Porsche Penske Motorsport managing director Jonathan Diuguid added that the issues meant that the German manufacturer’s factory team is “not sitting here with a nice fuzzy feeling about the race”.
Porsche revealed that on Friday afternoon it had met with representatives from the other LMDh manufacturers, IMSA, and Bosch Motorsport and Fortescue Zero (formerly WAE Technologies), which respectively produce the motor generator unit [MGU] and the high-voltage battery components of the spec hybrid system.
Kuratle explained that there is “a big push here at the track and the home bases [of Bosch and Fortescue] back in Europe” to try to overcome the problems.
Diuguid added: “We are doing everything on our side to make sure we understand the problem and what we can control, trying to work with the suppliers to get their input and feedback on what might be causing the issue, trying to tick as many boxes as we can.”
The manufacturers have not revealed how many occurrences of the HV issue there have been so far, but Diuguid stated that in Porsche’s case it was “more than one”.
The first appears to have been in the second session of the Roar last Friday when the #7 Porsche 963 LMDh stopped on track with Felipe Nasr at the wheel.
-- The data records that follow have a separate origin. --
-- ==== Sys2Proof/Laws/KeepNgFrame.lean ====
section
/-!
SUPPORT. Laws/KeepNgFrame.lean: every operation of Machine/NgFrame.lean keeps the queue and the invariant.
-/

namespace Sys2Proof.Machine

/-- Of `NgRes`. -/
def GoodN (q : List Instr) : NgRes → Prop
  | .ok s _ => Good q s
  | .stopped s => Good q s
  | _ => True

theorem goodN_ok {q : List Instr} {s : State} {a} (h : Good q s) : GoodN q (.ok s a : NgRes) := h
theorem goodN_ok_of {q : List Instr} {s : State} {a} {x : NgRes} (e : x = .ok s a) (h : GoodN q x) : Good q s := by subst e; exact h
theorem goodN_stopped {q : List Instr} {s : State} (h : Good q s) : GoodN q (.stopped s : NgRes) := h
theorem goodN_stopped_of {q : List Instr} {s : State} {x : NgRes} (e : x = .stopped s) (h : GoodN q x) : Good q s := by subst e; exact h
theorem goodN_ok_inv {q : List Instr} {s : State} {a} (h : GoodN q (.ok s a : NgRes)) : Good q s := h
theorem goodN_stopped_inv {q : List Instr} {s : State} (h : GoodN q (.stopped s : NgRes)) : Good q s := h
theorem goodN_cut {q : List Instr} {P : Prop} {x : NgRes} (h0 : GoodN q x) (h : GoodN q x → P) : P := h h0
theorem goodN_fun {α β : Type} {P : Prop} {x : α → NgRes} (h : P) : P := let _ := x; h
theorem goodN_triv {q : List Instr} {c : Nat} : GoodN q (.fault c) := trivial

theorem waitHalt_good {qq : List Instr} {s : State} {e : Fin 512} {t : Fin 4} (h1 : Good qq s) :
    Good qq (waitHalt s e t) := by
  delta waitHalt
  repeat' first
    | with_reducible assumption
    | with_reducible intro _
    | (extract_lets -underBinder +onlyGivenNames x; first | (refine good_cut (q := qq) (s := x) ?_ ?_; (on_goal 1 => subst x); (on_goal 2 => (intro _; clear_value x))) | (refine good_cutO (q := qq) (x := x) ?_ ?_; (on_goal 1 => subst x); (on_goal 2 => (intro _; clear_value x))) | (refine isP (x := x) ?_; subst x) | (refine isQ (x := x) ?_; subst x) | (refine isFab (x := x) ?_; subst x) | (refine isSram (x := x) ?_; subst x) | (refine isDram (x := x) ?_; subst x) | (refine isStateFun (x := x) ?_; subst x) | (refine isStateFun2 (x := x) ?_; subst x) | clear_value x | subst x)
    | with_reducible refine goodR_next ?_
    | with_reducible refine goodO_some ?_
    | with_reducible exact goodO_none
    | with_reducible refine updThr_good ?_
    | with_reducible refine goodO_of ?_ (by with_reducible assumption)
    | with_reducible refine goodP_of ?_ (by with_reducible assumption)
    | with_reducible refine goodQ_of ?_ (by with_reducible assumption)
    | with_reducible refine goodR_of ?_ (by with_reducible assumption)
    | with_reducible exact good_mk (by with_reducible assumption) rfl rfl rfl rfl rfl rfl
    | dsimp -zeta only
    | with_reducible split

theorem selectState_good {qq : List Instr} {s : State} {e : Fin 512} {slot : Nat} (h1 : Good qq s) :
    Good qq (selectState s e slot) := by
  delta selectState
  repeat' first
    | with_reducible assumption
    | with_reducible intro _
    | (extract_lets -underBinder +onlyGivenNames x; first | (refine good_cut (q := qq) (s := x) ?_ ?_; (on_goal 1 => subst x); (on_goal 2 => (intro _; clear_value x))) | (refine good_cutO (q := qq) (x := x) ?_ ?_; (on_goal 1 => subst x); (on_goal 2 => (intro _; clear_value x))) | (refine isP (x := x) ?_; subst x) | (refine isQ (x := x) ?_; subst x) | (refine isFab (x := x) ?_; subst x) | (refine isSram (x := x) ?_; subst x) | (refine isDram (x := x) ?_; subst x) | (refine isStateFun (x := x) ?_; subst x) | (refine isStateFun2 (x := x) ?_; subst x) | clear_value x | subst x)
    | with_reducible refine goodR_next ?_
    | with_reducible refine goodO_some ?_
    | with_reducible exact goodO_none
    | with_reducible refine cellsAt_good ?_

theorem fetchCorrected_good {qq : List Instr} {s : State} {e : Fin 512} {t : Fin 4} (h1 : Good qq s) :
    Good qq (fetchCorrected s e t) := by
  delta fetchCorrected
  repeat' first
    | with_reducible assumption
    | with_reducible intro _
    | (extract_lets -underBinder +onlyGivenNames x; first | (refine good_cut (q := qq) (s := x) ?_ ?_; (on_goal 1 => subst x); (on_goal 2 => (intro _; clear_value x))) | (refine good_cutO (q := qq) (x := x) ?_ ?_; (on_goal 1 => subst x); (on_goal 2 => (intro _; clear_value x))) | (refine isP (x := x) ?_; subst x) | (refine isQ (x := x) ?_; subst x) | (refine isFab (x := x) ?_; subst x) | (refine isSram (x := x) ?_; subst x) | (refine isDram (x := x) ?_; subst x) | (refine isStateFun (x := x) ?_; subst x) | (refine isStateFun2 (x := x) ?_; subst x) | clear_value x | subst x)
    | with_reducible refine goodR_next ?_
    | with_reducible refine goodO_some ?_
    | with_reducible exact goodO_none
    | with_reducible refine lmCorrected_good ?_
    | with_reducible refine goodO_of ?_ (by with_reducible assumption)
    | with_reducible refine goodP_of ?_ (by with_reducible assumption)
    | with_reducible refine goodQ_of ?_ (by with_reducible assumption)
    | with_reducible refine goodR_of ?_ (by with_reducible assumption)
    | with_reducible exact good_mk (by with_reducible assumption) rfl rfl rfl rfl rfl rfl
    | dsimp -zeta only
    | with_reducible split

theorem noIssue_good {qq : List Instr} {s : State} {e : Fin 512} {t : Fin 4} (h1 : Good qq s) :
    Good qq (noIssue s e t) := by
  delta noIssue
  repeat' first
    | with_reducible assumption
    | with_reducible intro _
    | (extract_lets -underBinder +onlyGivenNames x; first | (refine good_cut (q := qq) (s := x) ?_ ?_; (on_goal 1 => subst x); (on_goal 2 => (intro _; clear_value x))) | (refine good_cutO (q := qq) (x := x) ?_ ?_; (on_goal 1 => subst x); (on_goal 2 => (intro _; clear_value x))) | (refine isP (x := x) ?_; subst x) | (refine isQ (x := x) ?_; subst x) | (refine isFab (x := x) ?_; subst x) | (refine isSram (x := x) ?_; subst x) | (refine isDram (x := x) ?_; subst x) | (refine isStateFun (x := x) ?_; subst x) | (refine isStateFun2 (x := x) ?_; subst x) | clear_value x | subst x)
    | with_reducible refine goodR_next ?_
    | with_reducible refine goodO_some ?_
    | with_reducible exact goodO_none
    | with_reducible refine lmStop_good ?_
    | with_reducible refine advanceTo_good ?_
    | with_reducible refine goodO_of ?_ (by with_reducible assumption)
    | with_reducible refine goodP_of ?_ (by with_reducible assumption)
    | with_reducible refine goodQ_of ?_ (by with_reducible assumption)
    | with_reducible refine goodR_of ?_ (by with_reducible assumption)
    | with_reducible exact good_mk (by with_reducible assumption) rfl rfl rfl rfl rfl rfl
    | dsimp -zeta only
    | with_reducible split

theorem endStep_good {qq : List Instr} {s : State} {e : Fin 512} {t : Fin 4} {stepping : Bool} (h1 : Good qq s) :
    Good qq (endStep s e t stepping) := by
  delta endStep
  repeat' first
    | with_reducible assumption
    | with_reducible intro _
    | (extract_lets -underBinder +onlyGivenNames x; first | (refine good_cut (q := qq) (s := x) ?_ ?_; (on_goal 1 => subst x); (on_goal 2 => (intro _; clear_value x))) | (refine good_cutO (q := qq) (x := x) ?_ ?_; (on_goal 1 => subst x); (on_goal 2 => (intro _; clear_value x))) | (refine isP (x := x) ?_; subst x) | (refine isQ (x := x) ?_; subst x) | (refine isFab (x := x) ?_; subst x) | (refine isSram (x := x) ?_; subst x) | (refine isDram (x := x) ?_; subst x) | (refine isStateFun (x := x) ?_; subst x) | (refine isStateFun2 (x := x) ?_; subst x) | clear_value x | subst x)
    | with_reducible refine goodR_next ?_
    | with_reducible refine goodO_some ?_
    | with_reducible exact goodO_none
    | with_reducible refine setIrq_good ?_
    | with_reducible refine updThr_good ?_
    | with_reducible refine goodO_of ?_ (by with_reducible assumption)
    | with_reducible refine goodP_of ?_ (by with_reducible assumption)
    | with_reducible refine goodQ_of ?_ (by with_reducible assumption)
    | with_reducible refine goodR_of ?_ (by with_reducible assumption)
    | with_reducible exact good_mk (by with_reducible assumption) rfl rfl rfl rfl rfl rfl
    | dsimp -zeta only
    | with_reducible split

theorem ngInstr_good {qq : List Instr} {e : Fin 512} {t : Fin 4} {slots : Nat} {ct : Bool} {rsvd : Bool} {body : State → Nat → NgRes} {s : State} (h1 : ∀ a0 a1, Good qq a0 → GoodN qq (body a0 a1)) (h2 : Good qq s) :
    GoodR qq (ngInstr e t slots ct rsvd body s) := by
  delta ngInstr
  repeat' first
    | with_reducible assumption
    | with_reducible intro _
    | (extract_lets -underBinder +onlyGivenNames x; first | (refine good_cut (q := qq) (s := x) ?_ ?_; (on_goal 1 => subst x); (on_goal 2 => (intro _; clear_value x))) | (refine good_cutO (q := qq) (x := x) ?_ ?_; (on_goal 1 => subst x); (on_goal 2 => (intro _; clear_value x))) | (refine goodN_cut (q := qq) (x := x) ?_ ?_; (on_goal 1 => subst x); (on_goal 2 => (intro _; clear_value x))) | (refine isP (x := x) ?_; subst x) | (refine isQ (x := x) ?_; subst x) | (refine isFab (x := x) ?_; subst x) | (refine isSram (x := x) ?_; subst x) | (refine isDram (x := x) ?_; subst x) | (refine isStateFun (x := x) ?_; subst x) | (refine isStateFun2 (x := x) ?_; subst x) | (refine goodN_fun (x := x) ?_; subst x) | clear_value x | subst x)
    | with_reducible refine h1 _ _ ?_
    | with_reducible refine goodR_next ?_
    | with_reducible refine goodO_some ?_
    | with_reducible exact goodO_none
    | with_reducible refine goodN_ok ?_
    | with_reducible refine goodN_stopped ?_
    | with_reducible exact goodN_triv
    | with_reducible refine noIssue_good ?_
    | with_reducible refine updThr_good ?_
    | with_reducible refine fetchCorrected_good ?_
    | with_reducible refine advanceTo_good ?_
    | with_reducible refine cellsAt_good ?_
    | with_reducible refine endStep_good ?_
    | with_reducible refine ngFault_good ?_
    | with_reducible refine waitHalt_good ?_
    | with_reducible refine goodO_getD ?_ ?_
    | with_reducible refine goodO_of ?_ (by with_reducible assumption)
    | with_reducible refine goodP_of ?_ (by with_reducible assumption)
    | with_reducible refine goodQ_of ?_ (by with_reducible assumption)
    | with_reducible refine goodR_of ?_ (by with_reducible assumption)
    | with_reducible refine goodOP_of ?_ (by with_reducible assumption)
    | with_reducible refine goodOQ_of ?_ (by with_reducible assumption)
    | with_reducible refine goodN_ok_of (by with_reducible assumption) ?_
    | with_reducible refine goodN_stopped_of (by with_reducible assumption) ?_
    | with_reducible exact good_mk (by with_reducible assumption) rfl rfl rfl rfl rfl rfl
    | dsimp -zeta only
    | with_reducible split

end Sys2Proof.Machine
end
The customer 963s run by JDC-Miller MotorSports and Proton Competition are also understood to have run into HV issues during the Roar.
BMW is known to have experienced HV issues on both its Rahal-run cars, though it is unclear whether Acura, Cadillac and Lamborghini have been afflicted.
Diuguid revealed that the issues were “not always the same problem”.
“It hasn’t been tracked back to a certain batch, a certain production run or a certain set of conditions,” he said
Kuratle stressed that the finger of blame should not be pointed at the battery.
“It is difficult to define the battery, where does it start and where does it finish? It is an HV issue,” he explained.
It is unclear why the hybrid issues have arisen at this point because the components proved reliable in their second season of the GTP era in 2024.
Diuguid explained there have been no updates for the new season, but admitted that “there are small variances that are normal”.
“There are some new pieces, a [different] production batch,” he said.
IMSA has been contacted for a comment.